Re “Our third river” by Jeff Ewing (SN&R Feature, November 3):

This article is so informative. I used it and forwarded a copy to the Queensland Water Commission of Australia. I am not sure if very many people here in Northern California were aware of the great floods of January and February of this year. They had torrential rains for a period of two weeks, and all of their back-country rivers and tributaries flooded to historic levels. I watched this through the Internet and imagined I was looking at my own areas. This concerned me so much, I was in the process of putting together writings and maps to send to the commission. But this article is so good.

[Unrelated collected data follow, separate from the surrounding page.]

-- ==== Sys2Proof/Machine/FieldsC.lean ====
section
/-! DEFINITION. The registers of PNL, OVD, SER, XSH, TIM, DMC: every field of every register table of the spec under its own name
(its page and offset, its lowest bit, its width, its access code, its reset value, the values R6 lets a write store), and
one row per register. A field argument `p` is the page within the block's run of pages, `i` the index the table gives. -/

set_option linter.unusedVariables false

namespace Sys2Proof.Machine

def F.PNL_PORT_STATE_STATE (p : Nat) : Field := fld (0x0D0 + p) 0x100 28 4 .ro 0 .any false false
def F.PNL_PORT_STATE_REASON (p : Nat) : Field := fld (0x0D0 + p) 0x100 24 4 .ro 0 .any false false
def F.PNL_PORT_STATE_DRV_BAND (p : Nat) : Field := fld (0x0D0 + p) 0x100 16 4 .ro 0 .any false false
def F.PNL_PORT_STATE_SPARE_IN_USE (p : Nat) : Field := fld (0x0D0 + p) 0x100 12 1 .ro 0 .any false false
def F.PNL_PORT_STATE_SENSORS (p : Nat) : Field := fld (0x0D0 + p) 0x100 8 2 .ro 0 .any false false
/-- R268: `PNL.PORT_STATE` (pages 0x0D0 to 0x0DB, offset 0x100, 32 bits). -/
def R.PNL_PORT_STATE : Reg := ⟨0x0D0, 0x0DB, 0x100, 1, 0, 32,
  fun p _ => [F.PNL_PORT_STATE_STATE p, F.PNL_PORT_STATE_REASON p, F.PNL_PORT_STATE_DRV_BAND p, F.PNL_PORT_STATE_SPARE_IN_USE p, F.PNL_PORT_STATE_SENSORS p]⟩

def F.PNL_UNDERRUN_LINES_COUNT (p : Nat) : Field := fld (0x0D0 + p) 0x110 0 32 .rc 0 .any false false
/-- R268: `PNL.UNDERRUN_LINES` (pages 0x0D0 to 0x0DB, offset 0x110, 32 bits). -/
def R.PNL_UNDERRUN_LINES : Reg := ⟨0x0D0, 0x0DB, 0x110, 1, 0, 32,
  fun p _ => [F.PNL_UNDERRUN_LINES_COUNT p]⟩

def F.PNL_UNDERRUN_PIXELS_COUNT (p : Nat) : Field := fld (0x0D0 + p) 0x114 0 32 .rc 0 .any false false
/-- R268: `PNL.UNDERRUN_PIXELS` (pages 0x0D0 to 0x0DB, offset 0x114, 32 bits). -/
def R.PNL_UNDERRUN_PIXELS : Reg := ⟨0x0D0, 0x0DB, 0x114, 1, 0, 32,
  fun p _ => [F.PNL_UNDERRUN_PIXELS_COUNT p]⟩

def F.PNL_SEG_ERRORS_COUNT (p : Nat) : Field := fld (0x0D0 + p) 0x118 0 32 .rc 0 .any false false
/-- R268: `PNL.SEG_ERRORS` (pages 0x0D0 to 0x0DB, offset 0x118, 32 bits). -/
def R.PNL_SEG_ERRORS : Reg := ⟨0x0D0, 0x0DB, 0x118, 1, 0, 32,
  fun p _ => [F.PNL_SEG_ERRORS_COUNT p]⟩

def F.PNL_CTRL_RETRIES_COUNT (p : Nat) : Field := fld (0x0D0 + p) 0x11C 0 32 .rc 0 .any false false
/-- R268: `PNL.CTRL_RETRIES` (pages 0x0D0 to 0x0DB, offset 0x11C, 32 bits). -/
def R.PNL_CTRL_RETRIES : Reg := ⟨0x0D0, 0x0DB, 0x11C, 1, 0, 32,
  fun p _ => [F.PNL_CTRL_RETRIES_COUNT p]⟩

Thank you Jeff, for your great piece of work. I have offered an invitation to the members and colleagues of the QWC that if they are in Northern California, that I, we, will show them around our fair city and show them some of our water facilities. Again, great work!

Mark Valenzuela

Acclaim for Ewing

Re “Our third river” by Jeff Ewing (SN&R Feature, November 3):

Hardly a “letter,” but I wish to laud Jeff Ewing’s article on our Delta’s water distribution—of which 90 percent of Sacramento residents know naught.

Owen McGowan

There’s got to be a better way

Re “Road diet for Freeport?” by Amanda Branham (SN&R Frontlines, November 3):

This stretch of Freeport [Boulevard] is already congested with traffic at certain times of day and is heavy with traffic all day. Perhaps more people, especially students, may start using bikes instead of cars, but that certainly is not going to lessen the nightmare of extreme traffic congestion that will occur if this single-lane plan goes through.

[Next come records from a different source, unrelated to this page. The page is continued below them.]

def F.CAL_STAGE_TRIM_GAIN (i : Nat) : Field := fld 0x151 (0x300 + 4 * i) 16 16 .rw 0 .any false true
def F.CAL_STAGE_TRIM_OFFSET (i : Nat) : Field := fld 0x151 (0x300 + 4 * i) 0 16 .rw 0 .any false true
/-- R412: `CAL.STAGE_TRIM` (page 0x151, offset 0x300 and 29 more at stride 4, 32 bits). -/
def R.CAL_STAGE_TRIM : Reg := ⟨0x151, 0x151, 0x300, 30, 4, 32,
  fun _ i => [F.CAL_STAGE_TRIM_GAIN i, F.CAL_STAGE_TRIM_OFFSET i]⟩

def F.THM_STATE_STEP : Field := fld 0x160 0x100 30 2 .ro 0 .any false false
def F.THM_STATE_WARN : Field := fld 0x160 0x100 29 1 .ro 0 .any false false
def F.THM_STATE_CRITICAL : Field := fld 0x160 0x100 28 1 .ro 0 .any false false
def F.THM_STATE_LANE_CLOCK : Field := fld 0x160 0x100 24 2 .ro 0 .any false false
def F.THM_STATE_T_HOT : Field := fld 0x160 0x100 0 16 .ro 0 .any false false
/-- R413: `THM.STATE` (page 0x160, offset 0x100, 32 bits). -/
def R.THM_STATE : Reg := ⟨0x160, 0x160, 0x100, 1, 0, 32,
  fun _ _ => [F.THM_STATE_STEP, F.THM_STATE_WARN, F.THM_STATE_CRITICAL, F.THM_STATE_LANE_CLOCK, F.THM_STATE_T_HOT]⟩

def F.THM_DIE_TEMP_TEMP (i : Nat) : Field := fld 0x160 (0x108 + 4 * i) 0 16 .ro 0 .any false false
/-- R413: `THM.DIE_TEMP` (page 0x160, offset 0x108 and 2 more at stride 4, 32 bits). -/
def R.THM_DIE_TEMP : Reg := ⟨0x160, 0x160, 0x108, 3, 4, 32,
  fun _ i => [F.THM_DIE_TEMP_TEMP i]⟩

def F.THM_PANEL_TEMP_TEMP : Field := fld 0x160 0x118 0 16 .ro 0 .any false false
/-- R413: `THM.PANEL_TEMP` (page 0x160, offset 0x118, 32 bits). -/
def R.THM_PANEL_TEMP : Reg := ⟨0x160, 0x160, 0x118, 1, 0, 32,
  fun _ _ => [F.THM_PANEL_TEMP_TEMP]⟩

def F.THM_PANEL_RATE_HZ : Field := fld 0x160 0x11C 0 7 .rw 10 (.range 1 100) false false
/-- R413: `THM.PANEL_RATE` (page 0x160, offset 0x11C, 32 bits). -/
def R.THM_PANEL_RATE : Reg := ⟨0x160, 0x160, 0x11C, 1, 0, 32,
  fun _ _ => [F.THM_PANEL_RATE_HZ]⟩

def F.THM_COUNT_COUNT (i : Nat) : Field := fld 0x160 (0x140 + 4 * i) 0 32 .rc 0 .any false false
/-- R413: `THM.COUNT` (page 0x160, offset 0x140 and 4 more at stride 4, 32 bits). -/
def R.THM_COUNT : Reg := ⟨0x160, 0x160, 0x140, 5, 4, 32,
  fun _ i => [F.THM_COUNT_COUNT i]⟩

def F.THM_SENSOR_STATE (i : Nat) : Field := fld 0x161 (0x100 + 4 * i) 30 2 .ro 3 .any false false
def F.THM_SENSOR_FAST (i : Nat) : Field := fld 0x161 (0x100 + 4 * i) 29 1 .ro 0 .any false false
def F.THM_SENSOR_UNCHECKED (i : Nat) : Field := fld 0x161 (0x100 + 4 * i) 28 1 .ro 0 .any false false
def F.THM_SENSOR_TEMP (i : Nat) : Field := fld 0x161 (0x100 + 4 * i) 0 16 .ro 0 .any false false
/-- R414: `THM.SENSOR` (page 0x161, offset 0x100 and 79 more at stride 4, 32 bits). -/
def R.THM_SENSOR : Reg := ⟨0x161, 0x161, 0x100, 80, 4, 32,
  fun _ i => [F.THM_SENSOR_STATE i, F.THM_SENSOR_FAST i, F.THM_SENSOR_UNCHECKED i, F.THM_SENSOR_TEMP i]⟩

def F.THM_RAW_TEMP (i : Nat) : Field := fld 0x161 (0x300 + 4 * i) 0 16 .ro 0 .any false false
/-- R414: `THM.RAW` (page 0x161, offset 0x300 and 79 more at stride 4, 32 bits). -/
def R.THM_RAW : Reg := ⟨0x161, 0x161, 0x300, 80, 4, 32,
  fun _ i => [F.THM_RAW_TEMP i]⟩

def F.THM_NBR_NBR0 (i : Nat) : Field := fld 0x162 (0x100 + 4 * i) 0 8 .rw 0 .any false true
def F.THM_NBR_NBR1 (i : Nat) : Field := fld 0x162 (0x100 + 4 * i) 8 8 .rw 0 .any false true
def F.THM_NBR_NBR2 (i : Nat) : Field := fld 0x162 (0x100 + 4 * i) 16 8 .rw 0 .any false true
def F.THM_NBR_NBR3 (i : Nat) : Field := fld 0x162 (0x100 + 4 * i) 24 8 .rw 0 .any false true
/-- R414: `THM.NBR` (page 0x162, offset 0x100 and 79 more at stride 4, 32 bits). -/
def R.THM_NBR : Reg := ⟨0x162, 0x162, 0x100, 80, 4, 32,
  fun _ i => [F.THM_NBR_NBR0 i, F.THM_NBR_NBR1 i, F.THM_NBR_NBR2 i, F.THM_NBR_NBR3 i]⟩

def F.THM_AIN_CFG_SCALE (i : Nat) : Field := fld 0x163 (0x100 + 16 * i) 96 32 .rw 0 .any false true
def F.THM_AIN_CFG_OFFSET (i : Nat) : Field := fld 0x163 (0x100 + 16 * i) 64 16 .rw 0 .any false true
def F.THM_AIN_CFG_WARN (i : Nat) : Field := fld 0x163 (0x100 + 16 * i) 48 16 .rw 0 .any false true
def F.THM_AIN_CFG_CRIT (i : Nat) : Field := fld 0x163 (0x100 + 16 * i) 32 16 .rw 0 .any false true
def F.THM_AIN_CFG_CRIT_EN (i : Nat) : Field := fld 0x163 (0x100 + 16 * i) 0 1 .rw 0 .any false true
/-- R414: `THM.AIN_CFG` (page 0x163, offset 0x100 and 7 more at stride 16, 128 bits). -/
def R.THM_AIN_CFG : Reg := ⟨0x163, 0x163, 0x100, 8, 16, 128,
  fun _ i => [F.THM_AIN_CFG_SCALE i, F.THM_AIN_CFG_OFFSET i, F.THM_AIN_CFG_WARN i, F.THM_AIN_CFG_CRIT i, F.THM_AIN_CFG_CRIT_EN i]⟩

def F.SEC_STATE_BOOT : Field := fld 0x170 0x100 30 2 .ro 0 .any false false
def F.SEC_STATE_OWNED : Field := fld 0x170 0x100 29 1 .ro 0 .any false true
def F.SEC_STATE_DEBUG_UNLOCKED : Field := fld 0x170 0x100 28 1 .ro 0 .any false false
def F.SEC_STATE_DEBUG_DISABLED : Field := fld 0x170 0x100 27 1 .ro 0 .any false true
def F.SEC_STATE_STAGED : Field := fld 0x170 0x100 26 1 .ro 0 .any false true
def F.SEC_STATE_IDENTITY_OK : Field := fld 0x170 0x100 25 1 .ro 0 .any false true
def F.SEC_STATE_KEYS_REVOKED : Field := fld 0x170 0x100 0 4 .ro 0 .any false true
/-- R435: `SEC.STATE` (page 0x170, offset 0x100, 32 bits). -/
def R.SEC_STATE : Reg := ⟨0x170, 0x170, 0x100, 1, 0, 32,
  fun _ _ => [F.SEC_STATE_BOOT, F.SEC_STATE_OWNED, F.SEC_STATE_DEBUG_UNLOCKED, F.SEC_STATE_DEBUG_DISABLED, F.SEC_STATE_STAGED, F.SEC_STATE_IDENTITY_OK, F.SEC_STATE_KEYS_REVOKED]⟩

def F.SEC_FW_VERSION_VERSION : Field := fld 0x170 0x104 0 32 .ro 0 .any false true
/-- R435: `SEC.FW_VERSION` (page 0x170, offset 0x104, 32 bits). -/
def R.SEC_FW_VERSION : Reg := ⟨0x170, 0x170, 0x104, 1, 0, 32,
  fun _ _ => [F.SEC_FW_VERSION_VERSION]⟩

def F.SEC_MIN_ROLLBACK_LEVEL : Field := fld 0x170 0x108 0 32 .ro 0 .any false true
/-- R435: `SEC.MIN_ROLLBACK` (page 0x170, offset 0x108, 32 bits). -/
def R.SEC_MIN_ROLLBACK : Reg := ⟨0x170, 0x170, 0x108, 1, 0, 32,
  fun _ _ => [F.SEC_MIN_ROLLBACK_LEVEL]⟩

def F.SEC_YARD_KEY_GEN_GEN : Field := fld 0x170 0x10C 0 32 .ro 0 .any false false
/-- R435: `SEC.YARD_KEY_GEN` (page 0x170, offset 0x10C, 32 bits). -/
def R.SEC_YARD_KEY_GEN : Reg := ⟨0x170, 0x170, 0x10C, 1, 0, 32,
  fun _ _ => [F.SEC_YARD_KEY_GEN_GEN]⟩

def F.SEC_DENIED_COUNT : Field := fld 0x170 0x110 0 32 .rc 0 .any false false
/-- R435: `SEC.DENIED` (page 0x170, offset 0x110, 32 bits). -/
def R.SEC_DENIED : Reg := ⟨0x170, 0x170, 0x110, 1, 0, 32,
  fun _ _ => [F.SEC_DENIED_COUNT]⟩

def F.SEC_REGION_EN (i : Nat) : Field := fld 0x171 (0x100 + 8 * i) 63 1 .srw 0 .any false true
def F.SEC_REGION_WORLD (i : Nat) : Field := fld 0x171 (0x100 + 8 * i) 62 1 .srw 0 .any false true
def F.SEC_REGION_LOCK (i : Nat) : Field := fld 0x171 (0x100 + 8 * i) 61 1 .srw 0 .any false true
def F.SEC_REGION_LIMIT (i : Nat) : Field := fld 0x171 (0x100 + 8 * i) 32 16 .srw 0 .any false true
def F.SEC_REGION_BASE (i : Nat) : Field := fld 0x171 (0x100 + 8 * i) 0 16 .srw 0 .any false true
/-- R436: `SEC.REGION` (page 0x171, offset 0x100 and 63 more at stride 8, 64 bits). -/
def R.SEC_REGION : Reg := ⟨0x171, 0x171, 0x100, 64, 8, 64,
  fun _ i => [F.SEC_REGION_EN i, F.SEC_REGION_WORLD i, F.SEC_REGION_LOCK i, F.SEC_REGION_LIMIT i, F.SEC_REGION_BASE i]⟩

def F.ERR_STATE_FAILED : Field := fld 0x180 0x100 31 1 .ro 0 .any false false
def F.ERR_STATE_DEGRADED : Field := fld 0x180 0x100 30 1 .ro 0 .any false false
def F.ERR_STATE_RING_OVF : Field := fld 0x180 0x100 29 1 .w1c 0 .any false false
def F.ERR_STATE_DEG_WHY : Field := fld 0x180 0x100 24 3 .ro 0 .any false false
def F.ERR_STATE_FAIL_CODE : Field := fld 0x180 0x100 16 8 .ro 0 .any false false
/-- R460: `ERR.STATE` (page 0x180, offset 0x100, 32 bits). -/
def R.ERR_STATE : Reg := ⟨0x180, 0x180, 0x100, 1, 0, 32,
  fun _ _ => [F.ERR_STATE_FAILED, F.ERR_STATE_DEGRADED, F.ERR_STATE_RING_OVF, F.ERR_STATE_DEG_WHY, F.ERR_STATE_FAIL_CODE]⟩

def F.ERR_RING_OCCUPIED : Field := fld 0x180 0x104 16 7 .ro 0 .any false false
def F.ERR_RING_HELD : Field := fld 0x180 0x104 8 7 .ro 0 .any false false
/-- R460: `ERR.RING` (page 0x180, offset 0x104, 32 bits). -/
def R.ERR_RING : Reg := ⟨0x180, 0x180, 0x104, 1, 0, 32,
  fun _ _ => [F.ERR_RING_OCCUPIED, F.ERR_RING_HELD]⟩

def F.ERR_DROPPED_COUNT : Field := fld 0x180 0x108 0 32 .rc 0 .any false false
/-- R460: `ERR.DROPPED` (page 0x180, offset 0x108, 32 bits). -/
def R.ERR_DROPPED : Reg := ⟨0x180, 0x180, 0x108, 1, 0, 32,
  fun _ _ => [F.ERR_DROPPED_COUNT]⟩

def F.ERR_SEQ_SEQ : Field := fld 0x180 0x10C 0 32 .ro 0 .any false false
/-- R460: `ERR.SEQ` (page 0x180, offset 0x10C, 32 bits). -/
def R.ERR_SEQ : Reg := ⟨0x180, 0x180, 0x10C, 1, 0, 32,
  fun _ _ => [F.ERR_SEQ_SEQ]⟩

Have the people coming up with this idea ever actually used this road? This plan will cause more traffic chaos than it’s worth. How about widening the sidewalks? There’s got to be a better way to give the bikers a safer ride.

Bill Markson

Keep ’em wild

Re “Repping the rainforest” by Jonathan Mendick (SN&R Eco-Hit, October 27):

Promoting the Sacramento Reptile Show in the Eco-Hit section of SN&R would have bordered on laughably absurd if the trade in reptiles was not such a serious environmental- and animal-welfare issue.

The U.S. is a major importer of live reptiles for the exotic-pet trade. Hundreds of reptile species are imported from all over the world. Wild-caught reptiles or reptiles that are offspring from wild-caught parents make up the majority of reptiles held in private hands.

The lack of comprehensive information on the biology and population status for most traded species make it impossible to reliably set scientifically determinable “harvest quotas,” i.e., the number of animals that can ostensibly be removed without negatively impacting the population. Moreover, presently there are no reliable marking systems that distinguish legal from illegally captured reptiles.

While the animal-welfare concerns surrounding trade in wild-caught reptiles whether legal or illegal is obvious to most, few people are aware of the cruelty inherent in captive breeding of reptiles for the pet trade.

Reptile-breeding facilities typically house and stack reptiles in small to mid-sized barren aquariums or clear plastic containers. While such housing may be standard in the reptile industry, it is hardly capable of accommodating and/or facilitating natural reptile behavior. To propagate a species only to relinquish it to an environment in such stark contrast to the habitat to which it is adapted is not humane.

I imagine that many of the children who saw these exotic reptiles at the show did not go home and ask their parents how they could protect these animals in the wild—they probably asked if they could have one of their own. I hope for the sake of the kids, and the reptiles, their parents told them that wild animals belong in the wild.